[Start of Attachment]

-- ==== Sys2Proof/Tests/Slice0.lean ====
section
/-! SUPPORT. Tests: the well-formedness smoke, small tests of the rows from the manual's worked examples, and for every
statement a concrete state and operands that meet its hypotheses. -/

namespace Sys2Proof.Tests

open Machine

set_option Elab.async false

/-! ## Helpers -/

/-- The state a command answers. -/
def after (c : Instr) (s : State) : State :=
  match exec c s with
  | .next t => t
  | .fault _ => s
  | .refused _ => s

/-- The reply body a command gives. -/
def reply (c : Instr) (s : State) : List Byte := ((after c s).li.service.map (·.reply)).getD []

/-- The state once a command's reply has gone. -/
def served (c : Instr) (s : State) : State := after .replySent (after c s)

/-- The text of a string as bytes. -/
def ascii (w : String) : List Byte := w.toList.map (fun c => byte c.toNat)

/-- READY at revision 41, nothing else placed. -/
def up : State := { State.reset with ps := { State.reset.ps with plan := .ready, revision := 41 } }

/-- LI is free and the plan is not LOADING. -/
def ready (s : State) : Bool := !s.resetPin && s.li.service.isNone && s.ps.plan ≠ .loading

/-- LI is free and the common checks pass. -/
def serves (s : State) (r : Request) : Bool :=
  ready s && r.fits && (expectedRevision r).all (fun rev => s.ps.plan ≠ .saving && rev.toNat = s.ps.revision)

theorem ready_iff {s : State} (h : ready s = true) : Free s ∧ s.ps.plan ≠ .loading := by
  simp [ready] at h
  exact ⟨⟨h.1.1, h.1.2⟩, h.2⟩

theorem serves_iff {s : State} {r : Request} (h : serves s r = true) : Serves s r := by
  simp only [serves, Bool.and_eq_true] at h
  obtain ⟨hf, hp⟩ := ready_iff h.1.1
  refine ⟨hf, h.1.2, fun e => absurd e hp, fun rev hr => ?_⟩
  have := h.2
  simp [hr] at this
  exact this

/-- The records of a state meet R114. -/
def recordsOk (s : State) : Bool :=
  allSegs.all (fun ix => Table.rising (s.seg ix).recs)
    && s.allRecs.all (fun p => s.allRecs.all (fun q =>
        p.rec_.binding.isNone || p.rec_.binding ≠ q.rec_.binding || (p.seg = q.seg && p.address = q.address)))

theorem mem_of_get {α : Type} {t : Table α} {n : Nat} {x : α} (h : Table.get t n = some x) : (n, x) ∈ t := by
  induction t with
  | nil => simp [Table.get] at h
  | cons e t ih =>
    obtain ⟨k, v⟩ := e
    rw [Table.get_cons] at h
    split at h
    · rename_i hk
      simp_all
    · exact List.mem_cons_of_mem _ (ih h)

theorem recordsOk_iff {s : State} (h : recordsOk s = true) : RecordsGood s := by
  simp only [recordsOk, Bool.and_eq_true, List.all_eq_true] at h
  refine ⟨fun ix => h.1 ix (by cases ix <;> decide), fun ix a r jx b q n hr hq hb hc => ?_⟩
  have mem (kx : SegIx) (c : Nat) (x : Rec) (hx : s.rec? kx c = some x) : (⟨kx, c, x⟩ : Place) ∈ s.allRecs := by
    unfold State.allRecs
    refine List.mem_flatMap.2 ⟨kx, by cases kx <;> decide, List.mem_map.2 ⟨(c, x), mem_of_get hx, rfl⟩⟩
  have := h.2 _ (mem ix a r hr) _ (mem jx b q hq)
  simp [hb, hc] at this
  exact this

/-- Every table of a state is in order. -/
def tablesOk (s : State) : Bool :=
  Table.rising s.lu.sections && Table.rising s.lu.walls && Table.rising s.lu.combos && Table.rising s.sessions
    && Table.rising s.nu.notices && Table.rising s.nu.pins && Table.rising s.ps.panels && Table.rising s.fr.faces
    && Table.rising s.fr.pages

theorem tablesOk_iff {s : State} (h : tablesOk s = true) : TablesGood s := by
  simp only [tablesOk, Bool.and_eq_true] at h
  obtain ⟨⟨⟨⟨⟨⟨⟨⟨a, b⟩, c⟩, d⟩, e⟩, f⟩, g⟩, i⟩, j⟩ := h
  exact ⟨a, b, c, d, e, f, g, i, j⟩

/-! ## Well-formedness: each check refuses an ill-formed command -/

theorem test_wf_combination_count : (Instr.defineCombination 0 0 0 ⟨0, 0, 0⟩ (List.replicate 256 0)).wf = false
    ∧ (Instr.defineCombination 0 0 0 ⟨0, 0, 0⟩ (List.replicate 255 0)).wf = true := by decide +kernel

theorem test_wf_session_count :
    (Instr.storeSession 0 ⟨1, 0, 0, 1, 0, 0, 0, ⟨0, 0, 0⟩, ⟨0, 0, 0⟩, List.replicate 256 0⟩).wf = false
    ∧ (Instr.storeSession 0 ⟨1, 0, 0, 1, 0, 0, 0, ⟨0, 0, 0⟩, ⟨0, 0, 0⟩, List.replicate 255 0⟩).wf = true := by decide +kernel

theorem test_wf_text_length : (Instr.putText 0 0 0 0 []).wf = false
    ∧ (Instr.putText 0 0 0 0 (List.replicate 241 1)).wf = false
    ∧ (Instr.putText 0 0 0 0 (List.replicate 240 1)).wf = true := by decide +kernel

theorem test_wf_unknown_kind : (Instr.unknownKind 0 0x01 []).wf = false
    ∧ (Instr.unknownKind 0 0x08 (List.replicate 1025 0)).wf = false
    ∧ (Instr.unknownKind 0 0x08 (List.replicate 1024 0)).wf = true := by decide +kernel

theorem test_wf_frame_bytes : (Instr.hostFrameReceived []).wf = false
    ∧ (Instr.hostFrameReceived (List.replicate 1032 0)).wf = false
    ∧ (Instr.hostFrameReceived (List.replicate 1031 0)).wf = true := by decide +kernel

theorem test_wf_heard : (Instr.roundRobinPoll .sc0 (.bytes [] false)).wf = false
    ∧ (Instr.returnProbe .sc0 (.bytes [] true)).wf = false ∧ (Instr.loadExchange .sc0 (.bytes [] false)).wf = false
    ∧ (Instr.showExchange .sc0 (.bytes [] false)).wf = false ∧ (Instr.completionPoll .sc0 (.bytes [] false)).wf = false
    ∧ (Instr.rollCallIdent .sc0 (.bytes [] false)).wf = false ∧ (Instr.askExchange .sc0 (.bytes [] false)).wf = false
    ∧ (Instr.giveExchange .sc0 (.bytes [] false)).wf = false ∧ (Instr.giveExchange .sc0 (.bytes [0] false)).wf = true := by
  decide +kernel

[End of Attachment]

_YOUR INSTRUCTIONS_.
Search the entries for the word "replicate" and copy every line that has it.

_TASK RESULT_.
theorem test_wf_combination_count : (Instr.defineCombination 0 0 0 ⟨0, 0, 0⟩ (List.replicate 256 0)).wf = false
    ∧ (Instr.defineCombination 0 0 0 ⟨0, 0, 0⟩ (List.replicate 255 0)).wf = true := by decide +kernel
    (Instr.storeSession 0 ⟨1, 0, 0, 1, 0, 0, 0, ⟨0, 0, 0⟩, ⟨0, 0, 0⟩, List.replicate 256 0⟩).wf = false
    ∧ (Instr.storeSession 0 ⟨1, 0, 0, 1, 0, 0, 0, ⟨0, 0, 0⟩, ⟨0, 0, 0⟩, List.replicate 255 0⟩).wf = true := by decide +kernel
    ∧ (Instr.putText 0 0 0 0 (List.replicate 241 1)).wf = false
    ∧ (Instr.putText 0 0 0 0 (List.replicate 240 1)).wf = true := by decide +kernel
    ∧ (Instr.unknownKind 0 0x08 (List.replicate 1025 0)).wf = false
    ∧ (Instr.unknownKind 0 0x08 (List.replicate 1024 0)).wf = true := by decide +kernel
    ∧ (Instr.hostFrameReceived (List.replicate 1032 0)).wf = false
    ∧ (Instr.hostFrameReceived (List.replicate 1031 0)).wf = true := by decide +kernel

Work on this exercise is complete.